I am talking about learning how to study a problem, model it properly and then design an end to end system.
I am aware of guides like teachyourselfCS for someone who is a developer or programmer already. But has anyone really benefited from those guides?
If you were in this kind of a situation which books and or hobby projects have really helped you?
You started understanding programming languages much easier and better and were able to structure solutions in more elegantly and efficiently in code.
What workflow or method do you follow to learn those subjects?
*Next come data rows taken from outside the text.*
/-- An agent reads a control block that it is given, and serves or refuses it (13 R278; 16 R330). -/
def giveBlock (s : State) (agent h addr : Nat) (ring : Bool) : State :=
  let d := dieOfPart agent
  let bad (s : State) : State := s.refusal d h 0x13 (BitVec.ofNat 64 addr)
  match s.agentRead d h addr with
  | none => bad s
  | some (s, b) =>
    if ring then
      if !rbOk b then bad s else
      let r := match s.rings.find? fun e => e.2.ctx = h && e.2.agent = agent && e.2.block = b with
        | some e => e.1
        | none => nextKey s.rings
      let old := s.rings.get { ctx := h, agent := agent, block := b } r
      State.post { s with rings := s.rings.set r { old with serving := true } } (.ringAgentPass r)
    else if !qcbOk b then bad s
    else if !(qcbPmask b).getLsbD agent then s
    else
      let q := match s.queues.find? fun e => e.2.ctx = h && e.2.agent = agent && e.2.block = b with
        | some e => e.1
        | none => nextKey s.queues
      let old := s.queues.get { ctx := h, agent := agent, block := b } q
      State.post { s with queues := s.queues.set q { old with serving := true } } (.submissionQueueEntry q)

end State

/-- SUBMISSION_QUEUE_ENTRY. -/
def execSubmissionQueueEntry (queue : Nat) (s : State) : Host.Outcome State Fault Refusal := .next (s.serveQueue queue)
/-- RUN; `queue` is one more than the queue whose entry it is, 0 for none. -/
def execRun (agent ctx head queue : Nat) (s : State) : Host.Outcome State Fault Refusal :=
  if !partOk agent then .fault .noSuchUnit
  else .next (s.startRun agent ctx head (if queue = 0 then none else some (queue - 1)))
/-- LAUNCH_NODE. -/
def execLaunchNode (run : Nat) (s : State) : Host.Outcome State Fault Refusal := .next (s.launchAt run)
/-- COPY_NODE. -/
def execCopyNode (run : Nat) (s : State) : Host.Outcome State Fault Refusal := .next (s.copyAt run)
/-- SIGNAL_NODE. -/
def execSignalNode (run : Nat) (s : State) : Host.Outcome State Fault Refusal := .next (s.signalAt run)
/-- WAIT_NODE. -/
def execWaitNode (run : Nat) (s : State) : Host.Outcome State Fault Refusal := .next (s.waitAt run)
/-- COND_NODE. -/
def execCondNode (run : Nat) (s : State) : Host.Outcome State Fault Refusal := .next (s.condAt run)
/-- RING_AGENT_PASS. -/
def execRingAgentPass (ring : Nat) (s : State) : Host.Outcome State Fault Refusal := .next (s.ringPass ring)
/-- RING_WINDOW_EXPIRY. -/
def execRingWindowExpiry (ring : Nat) (s : State) : Host.Outcome State Fault Refusal := .next (s.ringWindow ring)
/-- QUEUE_CONTROL_BLOCK_GIVEN. -/
def execQueueControlBlockGiven (agent ctx addr : Nat) (ring : Bool) (s : State) : Host.Outcome State Fault Refusal :=
  if !partOk agent then .fault .noSuchUnit else .next (s.giveBlock agent ctx addr ring)

end Sys2Proof.Machine
end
Suppose you have varied interests not just on the superficial level. You want to go deep in studying and understanding those topics.
Do you study more than one subject at a time? Or do you intensely study one at a time? Do you write things down or make detailed notes?
How many topics and subjects have you studied that way?
Similar things happen with novice programmers when they start out.
Then they read a beautiful codebase which they can fully understand and replicate, or build a project from scratch, or read a book or take a class on a subject. And their confidence is tremendously boosted thereafter.
What was it for you? How did you gain this confidence to take the first step from being a tinkerer to being a skilled craftman?
I have calculus and some matrix algebra (not proof based linear algebra) background and I can program well.
Is there any guide equivalent to teachyourself CS but for machine learning and deep learning?
If not, then can you suggest open courses (preferably with assignments) or books from where I can learn both the required math and machine learning?